4.4.2 Three (3) weeks vacation per year, which shall accrue annually beginning with the effective date of this Agreement. If the EMPLOYEE does not utilize the entire three weeks of annual vacation in a given year, he may carry over such weeks into the following calendar year, provided that such accrual shall not exceed the maximum accrual permitted under current Company policy.
4.4.3 EMPLOYEE shall be based in Seattle, Washington until the Board of Directors and EMPLOYEE mutually agree that the relocation of EMPLOYEE to San Diego, California is necessary. At such time as EMPLOYEE does relocate to San Diego, the Company shall reimburse to EMPLOYEE for his moving expenses to San Diego in an amount up to Twenty Thousand Dollars ($20,000.00) of such moving expenses, provided EMPLOYEE provides to the Company appropriate documentation supporting such expenses.
4
4.5 The Company shall reimburse EMPLOYEE for all reasonable out-of-pocket expenses incurred by him in the course of performing his duties under this Agreement, which are consistent with the Company's policies in effect from time to time with respect to travel, entertainment and other business expenses, subject to the Company's requirements with respect to reporting and documentation of such expenses.
4.6 All of EMPLOYEE's compensation shall be subject to customary federal and state withholding taxes and any other employment taxes as are commonly required to be collected or withheld by the Company.
5 Termination.
-----------
5.1 The Company may terminate this Agreement for Cause (as defined herein) by delivery of written notice to EMPLOYEE specifying the cause or causes relied upon for such termination. If EMPLOYEE's employment under this Agreement is terminated by the Company for Cause before the last day of any calendar month, EMPLOYEE shall be entitled to receive as compensation for such calendar month, only the Base Salary set forth in Section 4.1 prorated to the date of termination on the basis of a 30-day calendar month and all accrued and unreimbursed business expenses incurred by Williams on or before such date. Grounds for the Company to terminate this Agreement for "Cause" shall include the occurrence of any of the following events:
5.1.1 EMPLOYEE's willful misconduct or gross negligence in the performance of his duties hereunder;
5.1.2 EMPLOYEE's willful failure or refusal to perform in the usual manner at the usual time those duties which he regularly and routinely performs in connection with the business of the Company or such other duties reasonably related to the capacity in which he is
5
employed hereunder which may be assigned to him by the Board of Directors of the Company, if such failure or refusal has not been substantially cured to the satisfaction of the Board of Directors within thirty (30) days after written notice of such failure or refusal has been given by the Company to EMPLOYEE.
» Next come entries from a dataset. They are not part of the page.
-- ==== Sys2Proof/Machine/Entries.lean ====
section
/-!
DEFINITION. Machine/Entries.lean: the dictionary's entries (R429, R430, R445), each with its type, its access and what a read
of it returns. Scalars are read most significant byte first, DOMAIN values byte for byte (R431).
-/
namespace Sys2Proof.Machine
open Sys2Proof

/-- Entry types (R430). -/
inductive EntryType where
  | bool | u8 | u16 | u32 | u64 | i16 | i32 | f32 | str | domain
deriving DecidableEq, Repr

/-- Access codes (R7). -/
inductive Access where
  | ro | rw | wo | rwl
deriving DecidableEq, Repr

/-- The length of a scalar type; none for STR and DOMAIN. -/
def typeLen : EntryType → Option Nat
  | .bool => some 1 | .u8 => some 1 | .u16 => some 2 | .u32 => some 4 | .u64 => some 8
  | .i16 => some 2 | .i32 => some 4 | .f32 => some 4 | .str => none | .domain => none

/-- Entries of one index whose subindices `lo` to `hi` share a type, an access and a reading; the reading gets the subindex
less `lo`. -/
structure Entry where
  idx : Nat
  lo : Nat
  hi : Nat
  ty : EntryType
  acc : Access
  read : State → Nat → Bytes

/-- A one-byte, two-byte, four-byte and eight-byte scalar as it travels. -/
def v8 (x : Nat) : Bytes := beBytes 1 x
/-- A two-byte scalar. -/
def v16 (x : Nat) : Bytes := beBytes 2 x
/-- A four-byte scalar. -/
def v32 (x : Nat) : Bytes := beBytes 4 x
/-- An eight-byte scalar. -/
def v64 (x : Nat) : Bytes := beBytes 8 x
/-- A signed four-byte scalar. -/
def vi32 (x : Int) : Bytes := beBytes 4 (wrapBits 32 x)
/-- A BOOL. -/
def vBool (b : Bool) : Bytes := v8 (if b then 1 else 0)
/-- A state register: `GEN` in [31:16], `STATE` in [3:0] (R95). -/
def vState (g : GenSt) : Bytes := v32 (g.gen * 65536 + g.st)

/-! ### Values formed when they are read -/

/-- `TB_SLEW_REMAINING` (R403). -/
def slewLeft (t : TimeSt) : Nat := match t.slew with | some (_, n, i) => n - i | none => 0

/-- `TU_TRIGGER_STATE` (R403). -/
def trigWord (x : Trigger) : Nat := if x.armed then 2 ^ 31 + x.ctx * 65536 else 0

/-- `SYNC_INFO` of the object selected (R261). -/
def syncInfo (x : Sync) : Nat :=
  let held := match x.holder with | some c => 32768 + c | none => 0
  if x.declared then 2 ^ 31 + x.cls * 2 ^ 24 + x.owner * 65536 + held else held

/-- Bytes of program images held (R338). -/
def storeUsed (d : Dev) : Nat := (d.sc.store.map fun e => e.2.length).sum

/-- `WT_ENDPOINT_STATE` (R428). -/
def epWord (x : Endpoint) : Nat := x.port * 256 + x.st

/-- A self-test result: of a running test, what has accumulated (R480). -/
def resultOf (d : Dev) (n : Nat) : Bytes :=
  match d.test.running with
  | some t => if t.test = n + 1 then testResult t 1 d.time.ticks else lget (zeros 32) d.test.results n
  | none => lget (zeros 32) d.test.results n

/-! ### The entry map -/

/-- Device organisation and dictionary. -/
def entriesDevice : List Entry :=
  [⟨0x1000, 0, 0, .u32, .ro, fun _ _ => v32 Config.deviceType⟩,
   ⟨0x1001, 0, 0, .str, .ro, fun s _ => s.dev.boot.part⟩,
   ⟨0x1002, 0, 0, .u8, .ro, fun s _ => v8 s.dev.boot.lbenches⟩,
   ⟨0x1003, 0, 0, .u16, .ro, fun s _ => v16 (benchMask s.dev)⟩,
   ⟨0x1004, 0, 0, .u16, .ro, fun _ _ => v16 Config.siliconStep⟩,
   ⟨0x1005, 0, 0, .domain, .ro, fun _ _ => Config.clockRates.flatMap (leBytes 4)⟩,
   ⟨0x1010, 1, 1, .u8, .ro, fun _ _ => v8 1⟩,
   ⟨0x1010, 2, 2, .u32, .rw, fun s _ => v32 s.dev.dict.timeout⟩,
   ⟨0x1010, 3, 3, .u8, .ro, fun s _ => v8 s.dev.dict.sessions.length⟩,
   ⟨0x9000, 0, 0, .u64, .ro, fun s _ => v64 s.dev.dict.requests⟩,
   ⟨0x9001, 0, 0, .u32, .ro, fun s _ => v32 s.dev.dict.aborts⟩,
   ⟨0x9002, 0, 0, .domain, .ro, fun s _ => s.dev.dict.lastAbort⟩,
   ⟨0x9003, 0, 0, .u32, .ro, fun s _ => v32 s.dev.dict.crcErrors⟩,
   ⟨0x9004, 0, 0, .u32, .ro, fun s _ => v32 s.dev.dict.stale⟩]

/-- Network ports and work transport. -/
def entriesNet : List Entry :=
  [⟨0x1100, 1, 5, .u32, .rw, fun s n => vState (portOf s.dev n).reg⟩,
   ⟨0x1101, 1, 5, .domain, .rwl, fun s n => (portOf s.dev n).cfg⟩,
   ⟨0x1102, 1, 5, .u64, .ro, fun s n => v64 (portOf s.dev n).mac⟩,
   ⟨0x1103, 1, 5, .u32, .ro, fun s n => v32 (portOf s.dev n).discards⟩,
   ⟨0x1104, 1, 5, .u32, .ro, fun s n => v32 (portOf s.dev n).fcs⟩,
   ⟨0x1105, 1, 5, .u32, .ro, fun s n => v32 (portOf s.dev n).wtTransients⟩,
   ⟨0x1110, 1, 64, .domain, .rw, fun s n => (epOf s.dev n).rcd⟩,
   ⟨0x1111, 1, 64, .u32, .ro, fun s n => v32 (epWord (epOf s.dev n))⟩,
   ⟨0x1112, 0, 0, .u32, .rw, fun s _ => v32 s.dev.net.resendUs⟩,
   ⟨0x1113, 0, 0, .u8, .rw, fun s _ => v8 s.dev.net.resendLimit⟩,
   ⟨0x1114, 0, 0, .u32, .ro, fun s _ => v32 s.dev.net.resends⟩,
   ⟨0x1115, 0, 0, .u32, .ro, fun s _ => v32 s.dev.net.arriveDropped⟩,
   ⟨0x1120, 1, 4, .domain, .rw, fun s n => (portOf s.dev n).gcl⟩,
   ⟨0x1121, 1, 4, .domain, .rw, fun s n => (portOf s.dev n).cbs⟩,
   ⟨0x1122, 1, 4, .domain, .rwl, fun s n => (portOf s.dev n).preempt⟩,
   ⟨0x1123, 0, 0, .domain, .rw, fun s _ => s.dev.net.cb⟩,
   ⟨0x1124, 0, 0, .domain, .rw, fun s _ => s.dev.net.psfp⟩]

/-- Numeric modes and lock-step. -/
def entriesMode : List Entry :=
  [⟨0x2100, 1, 64, .u32, .rwl, fun s n => v32 (ctxOf s.dev n).numeric⟩,
   ⟨0x2101, 1, 64, .u32, .rw, fun s n => v32 (ctxOf s.dev n).flags.toNat⟩,
   ⟨0x2400, 1, 1, .bool, .rwl, fun s _ => vBool s.dev.ls.enable⟩,
   ⟨0x2400, 2, 2, .u8, .rwl, fun s _ => v8 s.dev.ls.peer⟩,
   ⟨0x2400, 3, 3, .u8, .rwl, fun s _ => v8 s.dev.ls.ctx⟩,
   ⟨0x2400, 4, 4, .u8, .rwl, fun s _ => v8 s.dev.ls.peerCtx⟩,
   ⟨0x2400, 5, 5, .u32, .rw, fun s _ => v32 s.dev.ls.timeout⟩,
   ⟨0x2400, 6, 6, .u8, .ro, fun s _ => v8 s.dev.ls.state⟩,
   ⟨0x2400, 7, 7, .domain, .ro, fun s _ => s.dev.ls.first⟩]

/-- Time unit. -/
def entriesTime : List Entry :=
  [⟨0x3000, 0, 0, .u32, .rw, fun s _ => vState s.dev.time.base⟩,
   ⟨0x3001, 0, 0, .u64, .rw, fun s _ => v64 s.dev.time.inc⟩,
   ⟨0x3002, 0, 0, .domain, .rw, fun s _ => s.dev.time.slewRcd⟩,
   ⟨0x3003, 0, 0, .u32, .ro, fun s _ => v32 (slewLeft s.dev.time)⟩,
   ⟨0x3004, 0, 0, .i32, .wo, fun _ _ => v32 0⟩,
   ⟨0x3005, 0, 0, .domain, .wo, fun _ _ => zeros 12⟩,
   ⟨0x3006, 0, 0, .domain, .ro, fun s _ => timeRecord s.dev⟩,
   ⟨0x3010, 1, 1, .u8, .rw, fun s _ => v8 s.dev.time.ptp.profile⟩,
   ⟨0x3010, 2, 2, .u8, .rwl, fun s _ => v8 s.dev.time.ptp.port⟩,
   ⟨0x3010, 3, 3, .u8, .rwl, fun s _ => v8 s.dev.time.ptp.transport⟩,
   ⟨0x3010, 4, 4, .u8, .rwl, fun s _ => v8 s.dev.time.ptp.domain⟩,
   ⟨0x3010, 5, 5, .u8, .rwl, fun s _ => v8 s.dev.time.ptp.role⟩,
   ⟨0x3010, 6, 6, .bool, .rwl, fun s _ => vBool s.dev.time.ptp.oneStep⟩,
   ⟨0x3010, 7, 7, .u16, .rwl, fun s _ => v16 s.dev.time.ptp.priority⟩,
   ⟨0x3010, 8, 8, .i32, .rwl, fun s _ => vi32 s.dev.time.ptp.logSync⟩,
   ⟨0x3010, 9, 9, .i32, .ro, fun s _ => vi32 s.dev.time.ptp.offset⟩,
   ⟨0x3010, 10, 10, .u32, .ro, fun s _ => v32 s.dev.time.ptp.meanDelay⟩,
   ⟨0x3010, 11, 11, .u32, .ro, fun s _ => v32 s.dev.time.ptp.updates⟩,
   ⟨0x3020, 1, 5, .u32, .rw, fun s n => v32 (lget 0 s.dev.time.txLat n)⟩,
   ⟨0x3021, 1, 5, .u32, .rw, fun s n => v32 (lget 0 s.dev.time.rxLat n)⟩,
   ⟨0x3022, 1, 5, .i32, .rw, fun s n => vi32 (lget 0 s.dev.time.asym n)⟩]

/-- Time unit: triggers and edges. -/
def entriesTrigger : List Entry :=
  [⟨0x3030, 1, 64, .u32, .ro, fun s n => v32 (trigWord (trigOf s.dev n))⟩,
   ⟨0x3031, 1, 64, .u32, .ro, fun s n => v32 (trigOf s.dev n).firings⟩,
   ⟨0x3032, 0, 0, .u32, .ro, fun s _ => v32 s.dev.time.lateIncs⟩,
   ⟨0x3033, 0, 0, .u8, .ro, fun _ _ => v8 outLatency⟩,
   ⟨0x3040, 0, 0, .domain, .rw, fun s _ => s.dev.time.pps⟩,
   ⟨0x3041, 1, 2, .domain, .ro, fun s n => (lget ⟨zeros 24, 0, none⟩ s.dev.time.caps n).rcd⟩,
   ⟨0x3042, 1, 2, .u32, .ro, fun s n => v32 (lget ⟨zeros 24, 0, none⟩ s.dev.time.caps n).edges⟩,
   ⟨0x3043, 0, 0, .u64, .ro, fun s _ => v64 s.dev.time.sysrefLast⟩]

/-- Converter ports. -/
def entriesJesd : List Entry :=
  [⟨0x4000, 1, 1, .u8, .rwl, fun s _ => v8 s.dev.fe.laneRate⟩,
   ⟨0x4000, 2, 2, .u16, .rwl, fun s _ => v16 s.dev.fe.sysrefOffset⟩,
   ⟨0x4000, 3, 3, .u32, .ro, fun s _ => v32 s.dev.fe.drifts⟩,
   ⟨0x4010, 1, 4, .domain, .rwl, fun s n => (linkOf s.dev n).rcd⟩,
   ⟨0x4011, 1, 4, .domain, .rwl, fun s n => (linkOf s.dev (4 + n)).rcd⟩,
   ⟨0x4012, 1, 8, .u32, .rw, fun s n => vState (linkOf s.dev n).reg⟩,
   ⟨0x4013, 1, 32, .u32, .ro, fun s n => vState (laneOf s.dev n).reg⟩,
   ⟨0x4014, 1, 32, .u32, .ro, fun s n => v32 (laneOf s.dev n).transients⟩,
   ⟨0x4015, 1, 4, .u16, .ro, fun s n => v16 (jesdLatency s.dev n)⟩,
   ⟨0x4016, 1, 4, .u16, .ro, fun s n => v16 (jesdLatency s.dev (4 + n))⟩,
   ⟨0x4016, 5, 5, .u16, .ro, fun s _ => v16 (txLead s.dev)⟩]

/-- Streams, pre-distortion and detection. -/
def entriesFront : List Entry :=
  [⟨0x4100, 1, 64, .domain, .rwl, fun s n => (feRxOf s.dev n).cfg⟩,
   ⟨0x4101, 1, 64, .domain, .rwl, fun s n => (feTxOf s.dev n).cfg⟩,
   ⟨0x4102, 1, 64, .u32, .rw, fun s n => vState (feRxOf s.dev n).reg⟩,
   ⟨0x4103, 1, 64, .u32, .rw, fun s n => vState (feTxOf s.dev n).reg⟩,
   ⟨0x4104, 1, 64, .u32, .ro, fun s n => v32 (feRxOf s.dev n).sats⟩,
   ⟨0x4105, 1, 64, .u32, .ro, fun s n => v32 (feTxOf s.dev n).sats⟩,
   ⟨0x4110, 1, 64, .domain, .rw, fun s n => (feTxOf s.dev n).maskNew.getD (feTxOf s.dev n).mask⟩,
   ⟨0x4111, 1, 64, .u32, .ro, fun s n => v32 (feTxOf s.dev n).violations⟩,
   ⟨0x4112, 1, 64, .u8, .wo, fun _ _ => v8 0⟩,
   ⟨0x4120, 0, 0, .domain, .ro, fun _ _ => halfbandImage⟩,
   ⟨0x4200, 1, 16, .domain, .rwl, fun s n => (dpdOf s.dev n).cfg⟩,
   ⟨0x4201, 1, 16, .domain, .rw, fun s n => (dpdOf s.dev n).shadow⟩,
   ⟨0x4202, 1, 16, .domain, .ro, fun s n => (dpdOf s.dev n).active⟩,
   ⟨0x4203, 1, 16, .u8, .wo, fun _ _ => v8 0⟩,
   ⟨0x4204, 1, 16, .domain, .rw, fun s n => (dpdOf s.dev n).env⟩,
   ⟨0x4205, 1, 16, .u32, .ro, fun s n => v32 (dpdOf s.dev n).sats⟩,
   ⟨0x4300, 1, 64, .domain, .rwl, fun s n => (detOf s.dev n).cfg⟩,
   ⟨0x4301, 1, 64, .domain, .rw, fun s n => (detOf s.dev n).env⟩,
   ⟨0x4302, 1, 64, .u32, .ro, fun s n => v32 (detOf s.dev n).noise⟩,
   ⟨0x4303, 1, 64, .i16, .ro, fun s n => v16 (wrapBits 16 (noiseDbfs (detOf s.dev n).noise))⟩,
   ⟨0x4304, 1, 64, .u32, .ro, fun s n => v32 (detOf s.dev n).thresh⟩,
   ⟨0x4305, 1, 64, .u32, .ro, fun s n => v32 (detOf s.dev n).falseStarts⟩,
   ⟨0x4306, 1, 64, .u32, .ro, fun s n => v32 (detOf s.dev n).dropped⟩,
   ⟨0x4310, 1, 16, .domain, .rwl, fun s n => (corrOf s.dev n).cfg⟩,
   ⟨0x4311, 1, 16, .domain, .rwl, fun s n => (corrOf s.dev n).ref⟩]

/-- Signal cores, chirp modem and trellis unit. -/
def entriesCore : List Entry :=
  [⟨0x4400, 1, 16, .u32, .rw, fun s n => vState (pairReg s.dev n)⟩,
   ⟨0x4401, 0, 0, .domain, .rwl, fun s _ => s.dev.sc.region⟩,
   ⟨0x4402, 1, 32, .u64, .ro, fun s n => v64 (coreOf s.dev n).active⟩,
   ⟨0x4403, 1, 32, .u32, .ro, fun s n => v32 (coreOf s.dev n).transients⟩,
   ⟨0x4410, 1, 64, .domain, .rwl, fun s n => tget [] s.dev.sc.store n⟩,
   ⟨0x4411, 0, 0, .u32, .ro, fun s _ => v32 (4194304 - storeUsed s.dev)⟩,
   ⟨0x4500, 1, 64, .domain, .rwl, fun s n => (lsnOf s.dev n).cfg⟩,
   ⟨0x4501, 1, 64, .u32, .rw, fun s n => vState (lsnOf s.dev n).reg⟩,
   ⟨0x4502, 0, 0, .u16, .ro, fun s _ => v16 s.dev.lr.dems.length⟩,
   ⟨0x4503, 0, 0, .u32, .ro, fun s _ => v32 s.dev.lr.refused⟩,
   ⟨0x4504, 1, 64, .u32, .ro, fun s n => v32 (lsnOf s.dev n).framesOk⟩,
   ⟨0x4505, 1, 64, .u32, .ro, fun s n => v32 (lsnOf s.dev n).headerErrors⟩,
   ⟨0x4506, 1, 64, .u32, .ro, fun s n => v32 (lsnOf s.dev n).payloadErrors⟩,
   ⟨0x4507, 1, 64, .u32, .ro, fun s n => v32 (lsnOf s.dev n).netRejects⟩,
   ⟨0x4508, 1, 64, .u32, .ro, fun s n => v32 (lsnOf s.dev n).recordsDropped⟩,
   ⟨0x4510, 1, 16, .u32, .ro, fun s n => v32 ((mixOf s.dev n).reg.gen * 65536 + (mixOf s.dev n).stream * 256 + (mixOf s.dev n).reg.st)⟩,
   ⟨0x4511, 1, 16, .u32, .ro, fun s n => v32 (mixOf s.dev n).sats⟩,
   ⟨0x4512, 0, 0, .u32, .ro, fun s _ => v32 s.dev.lr.framesSent⟩,
   ⟨0x4600, 1, 16, .domain, .rw, fun s n => lget [] s.dev.tr.codes n⟩,
   ⟨0x4601, 1, 4, .u64, .ro, fun s n => v64 (lget 0 s.dev.tr.cycles n)⟩,
   ⟨0x4602, 0, 0, .u64, .ro, fun s _ => v64 s.dev.tr.codewords⟩,
   ⟨0x4603, 0, 0, .u32, .ro, fun s _ => v32 s.dev.tr.softSats⟩,
   ⟨0x4604, 0, 0, .u32, .ro, fun s _ => v32 s.dev.tr.transients⟩]

/-- Benches, vector engines, quantisation units, haul engines and the haul road. -/
def entriesBench : List Entry :=
  [⟨0x5100, 1, 16, .u32, .rw, fun s n => vState (benchReg s.dev n)⟩,
   ⟨0x5101, 1, 16, .u64, .ro, fun s n => v64 (lget 0 s.dev.comp.benchCycles n)⟩,
   ⟨0x5102, 1, 16, .u32, .ro, fun s n => v32 (lget 0 s.dev.comp.benchTransients n)⟩,
   ⟨0x5103, 0, 0, .domain, .ro, fun s _ => s.dev.comp.map.flatMap (leBytes 1)⟩,
   ⟨0x5200, 1, 16, .u64, .ro, fun s n => v64 (lget 0 s.dev.comp.vecCycles n)⟩,
   ⟨0x5201, 1, 16, .u32, .ro, fun s n => v32 (lget 0 s.dev.comp.vecTransients n)⟩,
   ⟨0x5210, 1, 7, .domain, .ro, fun _ n => builtinImage n⟩,
   ⟨0x5300, 1, 16, .u64, .ro, fun s n => v64 (lget 0 s.dev.comp.quantCycles n)⟩,
   ⟨0x5301, 1, 16, .u32, .ro, fun s n => v32 (lget 0 s.dev.comp.quantTransients n)⟩,
   ⟨0x5400, 1, 2, .u64, .ro, fun s n => v64 (lget 0 s.dev.haul.blocks n)⟩,
   ⟨0x5401, 1, 2, .u16, .rw, fun s n => v16 (lget 0 s.dev.haul.tagsPeak n)⟩,
   ⟨0x5402, 0, 0, .u16, .ro, fun s _ => v16 s.dev.haul.rings.length⟩,
   ⟨0x5403, 0, 0, .u32, .ro, fun s _ => v32 s.dev.haul.misses⟩,
   ⟨0x5404, 0, 0, .u32, .ro, fun s _ => v32 s.dev.haul.deadlineMisses⟩,
   ⟨0x5410, 1, 1, .u8, .ro, fun s _ => v8 s.dev.haul.roadLanes⟩,
   ⟨0x5410, 2, 2, .u8, .ro, fun s _ => v8 s.dev.haul.roadLatency⟩,
   ⟨0x5410, 3, 3, .u32, .ro, fun s _ => v32 s.dev.haul.replays⟩,
   ⟨0x5410, 4, 4, .u32, .ro, fun s _ => v32 s.dev.haul.retrains⟩,
   ⟨0x5411, 1, 64, .u32, .ro, fun s n => vState (lget ⟨0, 1⟩ s.dev.haul.lanes n)⟩]

/-- Memory. -/
def entriesMem : List Entry :=
  [⟨0x5500, 1, 1, .u64, .ro, fun s _ => v64 (memCapacity s.dev)⟩,
   ⟨0x5500, 2, 2, .u16, .ro, fun s _ => v16 s.dev.mem.rate⟩,
   ⟨0x5500, 3, 3, .u32, .ro, fun s _ => v32 (freePages s.dev)⟩,
   ⟨0x5500, 4, 4, .u64, .ro, fun s _ => v64 s.dev.mem.softFaults⟩,
   ⟨0x5500, 5, 5, .u64, .ro, fun s _ => v64 s.dev.mem.hardFaults⟩,
   ⟨0x5500, 6, 6, .u32, .rw, fun s _ => v32 s.dev.mem.hostTimeout⟩,
   ⟨0x5501, 1, 8, .u32, .rw, fun s n => vState (chanReg s.dev n)⟩,
   ⟨0x5502, 1, 8, .u8, .rw, fun s n => v8 (lget 100 s.dev.mem.ceil n)⟩,
   ⟨0x5503, 0, 0, .bool, .rw, fun s _ => vBool s.dev.mem.migrateFreeze⟩,
   ⟨0x5504, 0, 0, .u32, .ro, fun s _ => v32 s.dev.mem.policyClamps⟩,
   ⟨0x5505, 1, 8, .u32, .ro, fun s n => v32 (lget 0 s.dev.mem.crcTransients n)⟩,
   ⟨0x5510, 1, 64, .u8, .rwl, fun s n => v8 (ctxOf s.dev n).floor⟩,
   ⟨0x5511, 1, 64, .u8, .rwl, fun s n => v8 (ctxOf s.dev n).ceiling⟩]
5.1.3 EMPLOYEE's performance of any action when specifically instructed not to do so by the Chief Executive Officer of the Company unless specifically requested by the Board of Directors;
5.1.4 EMPLOYEE's engaging or in any manner participating in any activity which is directly competitive with or intentionally injurious to the Company or which violates any provision of Section 7;
5.1.5 EMPLOYEE's commission of any fraud against the Company or use or appropriation for his personal use or benefit of any funds or properties of the Company not authorized by the Board of Directors to be so used or appropriated; or
5.1.6 EMPLOYEE's conviction of any crime involving moral turpitude. Any notice of termination given pursuant to this Section 5.1 shall effect termination as of the date specified in such notice or, in the event no such date is specified, on the last day of the month in which such notice is delivered.
5.2 The Company may voluntarily terminate this Agreement without Cause by giving not less than thirty (30) days written notice to EMPLOYEE, provided, h ...
*End of Preview*
Click the 'Add to Cart' button to download the complete and formatted agreement.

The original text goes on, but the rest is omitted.